Everyone loves investment tax breaks for business, especially small business. Politicians love handing them out. The beneficiaries love receiving them. Providers of capital equipment love them because they boost demand — think of all those giant utes on the roads subsidised by tax breaks for tradies. The business press extols their virtues, even if they only bring forward tax deductions that would have been claimed over a longer period.
But do they actually work? Do they increase investment, or prevent it from decreasing more in periods of poor economic growth or low investment?
A report from the Reserve Bank suggests only under certain circumstances — an answer that doesn’t suit anyone. Not politicians, who are likely to throw tax breaks at business in coming months as part of their election campaigns, nor business, nor the media.
The study looked at seven investment tax breaks deployed since the financial crisis and how much additional investment they produced. The first one, used by the Rudd government as part of its response to the financial crisis, increased investment significantly, but the study states there is “no substantial evidence that other policies, including those implemented during the pandemic, increased investment”.
The paper concludes, “This appears related to the existence of dividend imputation, which lessens the value of the [investment tax break] ITB to company shareholders and means that the policies mainly affect small unincorporated businesses.” The latter “appear to be more responsive to ITBs than incorporated companies”, but dividend imputation makes “ITBs less valuable for companies, particularly domestically-owned small companies”.
The GFC-era experience suggests ITBs could be an effective countercyclical tool, but in response to a shutdown of credit markets — which was characteristic of 2008 — rather than a slowing economy, such as during the pandemic, when business may see no value in additional investment. (Or because, as in 2020, capital equipment becomes harder to source due to supply chain limitations.

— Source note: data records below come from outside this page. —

-- ==== Sys2Proof/Machine/Step.lean ====
section
/-!
DEFINITION. Sys2Proof/Machine/Step.lean: one step takes the command at the front of the queue; on an empty queue one lineage
tick passes (log entry 5).
-/
namespace Sys2Proof.Machine

/-- The front command runs on the state with the queue's rest; with no command waiting, one lineage tick passes. -/
def step (s : State) : Host.Outcome State Fault Refusal :=
  match s.pending with
  | [] => .next s.tick
  | c :: rest => exec c { s with pending := rest }

/-- The command that a word spells goes to the front of the queue; no word spells one. -/
def State.withFetchWord (s : State) (nbits w : Nat) : State :=
  match decodeTableWord nbits w with
  | some c => { s with pending := c :: s.pending }
  | none => s

end Sys2Proof.Machine
end

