/-- Sending, acknowledgement and repeats, sequences, transitions, role swaps, hard resets, and the contract mailbox
  commands (R345, R348, R349, R351, R352, R356, R357, R360, R361, R362, Table 12.9, Table 12.13). -/
def Obligations.SequencesAndTransitions : Prop :=
  -- R345: acknowledged
  (∀ (s : State) (n : Port) (w : Nat) (m : CtpMsg), (s.ctpP n).sending = some m → bits w 8 4 = (s.ctpP n).sendId →
    bits w 13 2 = 2 → s.get (CTP_STAT.REV n) = 2 → m.tx = true → m.typ = mREQUEST → (s.ctpP n).next = [] → Answers
    (exec (.ctpAckRx n w) s) fun t => (t.ctpP n).sending = none ∧ (t.ctpP n).msgId = (s.ctpP n).msgId ∧ t.get
    (CTP_TX_STAT.BUSY n) = 0 ∧ t.get (CTP_TX_STAT.OUTCOME n) = 1 ∧ t.out = s.out ∧ Frame [CTP_TX_STAT.BUSY n,
    CTP_TX_STAT.OUTCOME n] s t) ∧
  -- R345: sent again
  (∀ (s : State) (n : Port) (m : CtpMsg), (s.ctpP n).sending = some m → s.ctpRefused n m = false → (s.ctpP n).tries <
    2 → Answers (exec (.ctpAckTimeout n) s) fun t => (t.ctpP n).tries = (s.ctpP n).tries + 1 ∧ (t.ctpP n).sending =
    some m ∧ t.out = s.out ++ [.ctp n m.typ (s.ctpP n).sendId (ctpWire (leBytes 4 (s.ctpHeader n m.typ m.objs.length
    (s.ctpP n).sendId) ++ m.objs.flatMap (leBytes 4)))] ∧ Frame [] s t) ∧
  -- R348
  (∀ (s : State) (n : Port) (m : CtpMsg), (s.ctpP n).starts = some m → s.sources n = true → (s.ctpP n).seq = 0 →
    (s.ctpP n).sending = none → s.ctpRefused n m = false → m.typ ≠ mINFO → Answers (exec (.sequenceLevelWait n) s)
    fun t => (t.ctpP n).starts = none ∧ (t.ctpP n).sending = some m ∧ (t.ctpP n).sendId = (s.ctpP n).msgId ∧ (t.ctpP
    n).msgId = ((s.ctpP n).msgId + 1) % 16 ∧ t.out = s.out ++ [.ctp n m.typ (s.ctpP n).msgId (ctpWire (leBytes 4
    (s.ctpHeader n m.typ m.objs.length (s.ctpP n).msgId) ++ m.objs.flatMap (leBytes 4)))] ∧ Frame [] s t) ∧
  -- R349: at the end that awaits
  (∀ (s : State) (n : Port), (s.ctpP n).await = true → s.ctpState n ≠ 5 → s.ctpState n ≠ 6 → (s.ctpP n).starts = none
    → Answers (exec (.sequenceTimeout n) s) fun t => (t.ctpP n).seq = 0 ∧ (t.ctpP n).await = false ∧ (t.ctpP n).late
    = true ∧ t.out = s.out ∧ Frame [CTP_STAT.LEVEL n] s t) ∧
  -- R349: at the end that owes the answer
  (∀ (s : State) (n : Port), (s.ctpP n).seq ≠ 0 → (s.ctpP n).await = false → s.ctpState n ≠ 5 → s.ctpState n ≠ 6 →
    (s.ctpP n).starts = none → Answers (exec (.sequenceTimeout n) s) fun t => (t.ctpP n).seq = 0 ∧ (t.ctpP n).late =
    false ∧ (s.sources n = true → t.get (CTP_STAT.LEVEL n) = 0) ∧ t.out = s.out ∧ Frame [CTP_STAT.LEVEL n] s t) ∧
  -- R349: a late answer is acknowledged and discarded
  (∀ (s : State) (n : Port) (w : Nat), s.attached n = true → bits w 13 2 = 2 → s.get (CTP_STAT.REV n) = 2 → (s.ctpP
    n).lastRx ≠ some (bits w 8 4, bits w 0 5) → s.get (CTP_RX_PTR.HEAD n) < 4 → (s.get (CTP_RX_PTR.HEAD n) + 1) % 4 ≠
    s.get (CTP_RX_PTR.TAIL n) → s.ctpState n ≠ 5 → (s.ctpP n).await = false → (s.ctpP n).late = true → Answers (exec
    (.acceptRx n w) s) fun t => t.out = s.out ++ [(.ctp n 1 (bits w 8 4) (ctpWire (leBytes 4 (s.ctpHeader n 1 0 (bits
    w 8 4)))))] ∧ (t.ctpP n).seq = (s.ctpP n).seq ∧ (t.ctpP n).lastRx = some (bits w 8 4, bits w 0 5) ∧ Frame [] s t) ∧
  -- R352, Table 12.8: the new level
  (∀ (s : State) (n : Port) (v c : Nat), (s.ctpP n).req = some (v, c) → s.ctpState n = 5 → s.sources n = true →
    (s.ctpP n).levelSet = false → (s.ctpP n).supply ≠ v → Answers (exec (.transitionSetLevel n) s) fun t => (t.ctpP
    n).supply = v ∧ (t.ctpP n).levelSet = true ∧ t.out = s.out ++ [.supply n v] ∧ Frame [] s t) ∧
  -- R352: READY
  (∀ (s : State) (n : Port) (v c : Nat), (s.ctpP n).req = some (v, c) → s.ctpState n = 5 → s.sources n = true →
    s.conducts n = true → (s.ctpP n).levelSet = true → (s.ctpP n).owedWait = 0 → (s.ctpP n).sending = none → Answers
    (exec (.transitionReady n) s) fun t => t.get (CTP_STAT.STATE n) = 4 ∧ t.get (CTP_CONTRACT.VOLT n) = v % 4 ∧ t.get
    (CTP_CONTRACT.CURRENT n) = c % 2 ^ (CTP_CONTRACT.CURRENT 0).w ∧ t.get (CTP_CONTRACT.BASE n) = 0 ∧ (t.ctpP
    n).sending = some ⟨mREADY, [], false⟩ ∧ Raised (EV.contractDone n) s t ∧ PageFrame (ctpPages n) s t) ∧
  -- R352, R359
  (∀ (s : State) (n : Port), s.ctpState n = 5 → s.sources n = false → Answers (exec (.noReadyTimeout n) s) fun t =>
    t.get (CTP_STAT.STATE n) = 7 ∧ t.get (CTP_STAT.LEVEL n) = 0 ∧ t.get (CTP_CONTRACT.VOLT n) = 0 ∧ t.get
    (CTP_CONTRACT.CURRENT n) = 0 ∧ t.get (CTP_STAT.PG n) = 0 ∧ (t.ctpP n).sending = none ∧ (t.ctpP n).seq = 0 ∧
    (t.ctpP n).applying = false ∧ t.get (CTP_HR.COUNT n) = satAdd ((CTP_HR.COUNT n).w) (s.get (CTP_HR.COUNT n)) 1 % 2
    ^ ((CTP_HR.COUNT n).w) ∧ t.get (CTP_HR.CAUSE n) = 2 ∧ Raised (EV.hardReset n) s t ∧ PageFrame (ctpPages n) s t) ∧
  -- R359
  (∀ (s : State) (n : Port), s.ctpState n = 5 → s.sources n = true → Answers (exec (.transitionBandExit n) s) fun t
    => t.get (CTP_STAT.STATE n) = 7 ∧ t.get (CTP_STAT.LEVEL n) = 0 ∧ t.get (CTP_CONTRACT.VOLT n) = 0 ∧ t.get
    (CTP_CONTRACT.CURRENT n) = 0 ∧ t.get (CTP_STAT.PG n) = 0 ∧ (t.ctpP n).sending = none ∧ (t.ctpP n).seq = 0 ∧
    (t.ctpP n).applying = false ∧ t.get (CTP_HR.COUNT n) = satAdd ((CTP_HR.COUNT n).w) (s.get (CTP_HR.COUNT n)) 1 % 2
    ^ ((CTP_HR.COUNT n).w) ∧ t.get (CTP_HR.CAUSE n) = 1 ∧ Raised (EV.hardReset n) s t ∧ PageFrame (ctpPages n) s t) ∧
  -- R359
  (∀ (s : State) (n : Port), s.attached n = true → s.ctpState n ≠ 7 → s.ctpState n ≠ 5 → s.flag (CTP_STAT.PG n) =
    true → s.sources n = false → Answers (exec (.sinkWindowExit n) s) fun t => t.get (CTP_STAT.STATE n) = 7 ∧ t.get
    (CTP_STAT.LEVEL n) = 0 ∧ t.get (CTP_CONTRACT.VOLT n) = 0 ∧ t.get (CTP_CONTRACT.CURRENT n) = 0 ∧ t.get
    (CTP_STAT.PG n) = 0 ∧ (t.ctpP n).sending = none ∧ (t.ctpP n).seq = 0 ∧ (t.ctpP n).applying = false ∧ t.get
    (CTP_HR.COUNT n) = satAdd ((CTP_HR.COUNT n).w) (s.get (CTP_HR.COUNT n)) 1 % 2 ^ ((CTP_HR.COUNT n).w) ∧ t.get
    (CTP_HR.CAUSE n) = 4 ∧ Raised (EV.hardReset n) s t ∧ PageFrame (ctpPages n) s t) ∧
  -- R357, R359
  (∀ (s : State) (n : Port), s.ctpState n = 6 → Answers (exec (.swapTimeout n) s) fun t => t.get (CTP_STAT.STATE n) =
    7 ∧ t.get (CTP_STAT.LEVEL n) = 0 ∧ t.get (CTP_CONTRACT.VOLT n) = 0 ∧ t.get (CTP_CONTRACT.CURRENT n) = 0 ∧ t.get
    (CTP_STAT.PG n) = 0 ∧ (t.ctpP n).sending = none ∧ (t.ctpP n).seq = 0 ∧ (t.ctpP n).applying = false ∧ t.get
    (CTP_HR.COUNT n) = satAdd ((CTP_HR.COUNT n).w) (s.get (CTP_HR.COUNT n)) 1 % 2 ^ ((CTP_HR.COUNT n).w) ∧ t.get
    (CTP_HR.CAUSE n) = 5 ∧ Raised (EV.hardReset n) s t ∧ PageFrame (ctpPages n) s t) ∧
  -- R359, R369
  (∀ (s : State) (n : Port), s.attached n = true → s.ctpState n ≠ 7 → Answers (exec (.ctpHardResetCmd n) s) fun t =>
    t.get (CTP_STAT.STATE n) = 7 ∧ t.get (CTP_STAT.LEVEL n) = 0 ∧ t.get (CTP_CONTRACT.VOLT n) = 0 ∧ t.get
    (CTP_CONTRACT.CURRENT n) = 0 ∧ t.get (CTP_STAT.PG n) = 0 ∧ (t.ctpP n).sending = none ∧ (t.ctpP n).seq = 0 ∧
    (t.ctpP n).applying = false ∧ t.get (CTP_HR.COUNT n) = satAdd ((CTP_HR.COUNT n).w) (s.get (CTP_HR.COUNT n)) 1 % 2
    ^ ((CTP_HR.COUNT n).w) ∧ t.get (CTP_HR.CAUSE n) = 6 ∧ Raised (EV.hardReset n) s t ∧ PageFrame (ctpPages n) s t) ∧
  -- Table 12.9 step 2
  (∀ (s : State) (n : Port), s.ctpState n = 6 → (s.ctpP n).swap = 1 → (s.ctpP n).roleBefore = 1 → (s.ctpP n).sending
    = none → Answers (exec (.swapOldSourceOff n) s) fun t => t.sources n = false ∧ t.get (CTP_STAT.POWER_ROLE n) =
    s.get (CTP_STAT.POWER_ROLE n) ∧ t.get (CTP_STAT.LEVEL n) = 0 ∧ (t.ctpP n).swap = 2 ∧ (t.ctpP n).sending = some
    ⟨mREADY, [], false⟩ ∧ PageFrame (ctpPages n) s t) ∧
  -- Table 12.9 steps 4 and 5
  (∀ (s : State) (n : Port), s.ctpState n = 6 → (s.ctpP n).swap = 2 → (s.ctpP n).roleBefore = 0 → (s.ctpP n).applying
    = true → s.conducts n = true → (s.ctpP n).sending = none → Answers (exec (.swapNewSourcePg n) s) fun t => t.get
    (CTP_STAT.POWER_ROLE n) = 1 ∧ t.get (CTP_STAT.STATE n) = 3 ∧ t.get (CTP_CONTRACT.BASE n) = 1 ∧ t.get
    (CTP_CONTRACT.VOLT n) = 2 ∧ t.get (CTP_STAT.PG n) = 1 ∧ (t.ctpP n).swap = 3 ∧ (t.ctpP n).sending = some ⟨mREADY,
    [], false⟩ ∧ Raised (EV.swapDone n) s t ∧ PageFrame (ctpPages n) s t) ∧
  -- Table 12.9 step 5: at the old source
  (∀ (s : State) (n : Port) (w : Nat), s.attached n = true → bits w 13 2 = 2 → s.get (CTP_STAT.REV n) = 2 → (s.ctpP
    n).lastRx ≠ some (bits w 8 4, bits w 0 5) → s.get (CTP_RX_PTR.HEAD n) < 4 → (s.get (CTP_RX_PTR.HEAD n) + 1) % 4 ≠
    s.get (CTP_RX_PTR.TAIL n) → s.ctpState n = 6 → (s.ctpP n).swap = 2 → (s.ctpP n).roleBefore = 1 → (s.ctpP
    n).starts = none → Answers (exec (.readyRx n w) s) fun t => t.get (CTP_RX_PTR.HEAD n) = (s.get (CTP_RX_PTR.HEAD
    n) + 1) % 4 ∧ t.get (CTP_RX.DATA n (s.get (CTP_RX_PTR.HEAD n)) 0) = w % 2 ^ 32 ∧ (t.ctpP n).lastRx = some (bits w
    8 4, bits w 0 5) ∧ t.get (CTP_STAT.POWER_ROLE n) = 0 ∧ t.get (CTP_STAT.STATE n) = (if s.flag (CTP_STAT.PG n) then
    3 else 2) ∧ (t.ctpP n).swap = 0 ∧ (t.ctpP n).seq = 0 ∧ Raised (EV.swapDone n) s t ∧ PageFrame (ctpPages n) s t) ∧
  -- R360 steps 6 and 7
  (∀ (s : State) (n : Port), s.ctpState n = 7 → s.flag (CTP_HR.STUCK n) = false → s.sources n = false → Answers (exec
    (.hardResetHoldEnd n) s) fun t => t.get (CTP_STAT.STATE n) = 2 ∧ t.ctp = s.ctp ∧ t.out = s.out ∧ Frame
    [CTP_STAT.STATE n] s t) ∧
  -- R361
  (∀ (s : State) (n : Port), s.ctpState n = 7 → s.sources n = true → Answers (exec (.hardResetStuck n) s) fun t =>
    t.get (CTP_HR.STUCK n) = 1 ∧ t.ctp = s.ctp ∧ t.out = s.out ∧ Frame [CTP_HR.STUCK n] s t) ∧
  -- R348, R369: the TX window
  (∀ (s : State) (n : Port), s.get (CTP_TX.DATA n 0) = mREJECT → s.flag (CTP_TX_STAT.BUSY n) = false → s.attached n =
    true → (s.ctpP n).sending = none → Answers (exec (.ctpSend n) s) fun t => t.get (CTP_TX_STAT.BUSY n) = 1 ∧ t.get
    (CTP_TX_STAT.OUTCOME n) = 0 ∧ (t.ctpP n).sending = some ⟨mREJECT, [], true⟩ ∧ t.out = s.out ++ [(.ctp n 3 (s.ctpP
    n).msgId (ctpWire (leBytes 4 (s.ctpHeader n 3 0 (s.ctpP n).msgId))))] ∧ Frame [CTP_TX_STAT.BUSY n,
    CTP_TX_STAT.OUTCOME n] s t) ∧
  -- CTP_STATUS
  (∀ (s : State) (c : MbxCmd) (n : Port), s.ctl.mbxQueue = [c] → c.cmd = 0x0200 → s.awlServes = true → c.result =
    none → c.begun = false → byteAt c.req 0 = n.val → s.ctl.pdq = [] → Answers (exec (.ctpStatus .run) s) fun t =>
    t.ctl.mbxQueue.map (fun (d : MbxCmd) => d.result) = [some (0, s.ctpStatus n)] ∧ t.out = s.out ∧ Frame [] s t) ∧
  -- CTP_RENEGOTIATE at a sink: an Ask sequence
  (∀ (s : State) (c : MbxCmd) (n : Port), s.ctl.mbxQueue = [c] → c.cmd = 0x0201 → s.awlServes = true → c.result =
    none → c.begun = false → byteAt c.req 0 = n.val → s.attached n = true → s.sources n = false → (s.ctpP n).wire =
    .mayStart → (s.ctpP n).starts = none → (s.ctpP n).seq = 0 → (s.ctpP n).sending = none → Answers (exec
    (.ctpRenegotiate .run) s) fun t => t.ctl.mbxQueue.map (fun (d : MbxCmd) => d.result) = [some (0, [])] ∧ (t.ctpP
    n).seq = 3 ∧ (t.ctpP n).await = true ∧ (t.ctpP n).sending = some ⟨mGETCAPS, [], false⟩ ∧ t.out = s.out ++ [(.ctp
    n 6 (s.ctpP n).msgId (ctpWire (leBytes 4 (s.ctpHeader n 6 0 (s.ctpP n).msgId))))] ∧ Frame [] s t) ∧
  -- CTP_SWAP refused
  (∀ (s : State) (c : MbxCmd) (n : Port), s.ctl.mbxQueue = [c] → c.cmd = 0x0202 → s.awlServes = true → c.result =
    none → c.begun = false → byteAt c.req 0 = n.val → s.swapRefused n = true → Answers (exec (.ctpSwap .run) s) fun t
    => t.ctl.mbxQueue.map (fun (d : MbxCmd) => d.result) = [some (14, [])] ∧ t.ctp = s.ctp ∧ t.out = s.out ∧ Frame []
    s t) ∧
  -- CTP_SWAP proposed by a sink
  (∀ (s : State) (c : MbxCmd) (n : Port), s.ctl.mbxQueue = [c] → c.cmd = 0x0202 → s.awlServes = true → c.result =
    none → c.begun = false → byteAt c.req 0 = n.val → s.swapRefused n = false → s.attached n = true → s.sources n =
    false → (s.ctpP n).wire = .mayStart → (s.ctpP n).starts = none → (s.ctpP n).seq = 0 → (s.ctpP n).sending = none →
    Answers (exec (.ctpSwap .run) s) fun t => t.ctl.mbxQueue.map (fun (d : MbxCmd) => d.result) = [some (0, [])] ∧
    (t.ctpP n).sending = some ⟨mSWAPREQ, [], false⟩ ∧ (t.ctpP n).seq = 4 ∧ t.out = s.out ++ [(.ctp n 7 (s.ctpP
    n).msgId (ctpWire (leBytes 4 (s.ctpHeader n 7 0 (s.ctpP n).msgId))))] ∧ Frame [] s t) ∧
  -- CTP_HARD_RESET
  (∀ (s : State) (c : MbxCmd) (n : Port), s.ctl.mbxQueue = [c] → c.cmd = 0x0203 → s.awlServes = true → c.result =
    none → c.begun = false → byteAt c.req 0 = n.val → s.attached n = true → s.ctpState n ≠ 7 → Answers (exec
    (.ctpHardReset .run) s) fun t => t.ctl.mbxQueue.map (fun (d : MbxCmd) => d.result) = [some (0, [])] ∧ t.get
    (CTP_STAT.STATE n) = 7 ∧ t.get (CTP_HR.CAUSE n) = 6 ∧ t.get (CTP_CONTRACT.VOLT n) = 0 ∧ t.get
    (CTP_CONTRACT.CURRENT n) = 0 ∧ t.get (CTP_STAT.PG n) = 0 ∧ PageFrame (ctpPages n) s t)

Australian Bureau of Statistics figures show that quarterly capex spending dipped to a 13-year low of $33.7 billion in the September quarter of 2020, the lowest since 2007.)
Separately, two academics at the Queensland University of Technology in Brisbane have pointed out there is a considerable cost to the budget from these tax breaks: in the latest federal Treasury tax expenditures report, “the instant write-off tax break for small businesses is estimated to cost more than $4 billion by reducing taxes collected”.
That $4 billion might be more effective at encouraging investment if deployed elsewhere in the tax system — or used for another purpose altogether. But that would take away a favourite toy of politicians, business and the media.
The RBA study also notes there is some evidence for the impact on investment of the 2015 and 2016 reductions in the company tax rate for small business, separate from the ITBs: the data from 2015 “does suggest that the corporate tax cuts themselves may have had an impact on increased investment. There is no evidence of an effect from the 2016 tax rate change.”
Saul Eslake, an independent economist, vice-chancellor’s fellow at the University of Tasmania and national treasure — as well as a prominent sceptic of policies aimed at small business — told Crikey the RBA study was consistent with his view that “small business fetishism” is largely ineffective. “That’s not to say they have no impact — especially, as the authors point out, during economic downturns — but that, for policies that have become a permanent feature of our corporate tax system, they fall well short of constituting ‘value for money’.”
Eslake was more surprised by the link between tax cuts and an increase in investment, pointing out that the evidence from company tax cuts during Donald Trump’s first term in the US showed far more impact on share buybacks than investment. In reference to what he expects to be “a loud chorus arguing that Australia needs to emulate the corporate tax cuts that Trump is likely to implement later this year (similar to what we saw here in 2017)”, Eslake pointed out that the impact of such cuts here “would be blunted by the impact of dividend imputation”.
“Simply put, any cut in the corporate tax rate implies an offsetting increase in the tax payable on dividends by Australian shareholders (including superannuation funds). So that the only beneficiaries of cuts in the Australian corporate tax rate are foreign shareholders — and so the question is, or should be, why would you want to do that?”
He suggests there may be some benefit in lower tax on companies’ retained earnings not distributed to shareholders, which might flow through to increased investment. But he’s certainly right that the chorus for company tax cuts is going to start up again, with the Business Council already warming up. How big a role hard evidence plays in that debate remains to be seen.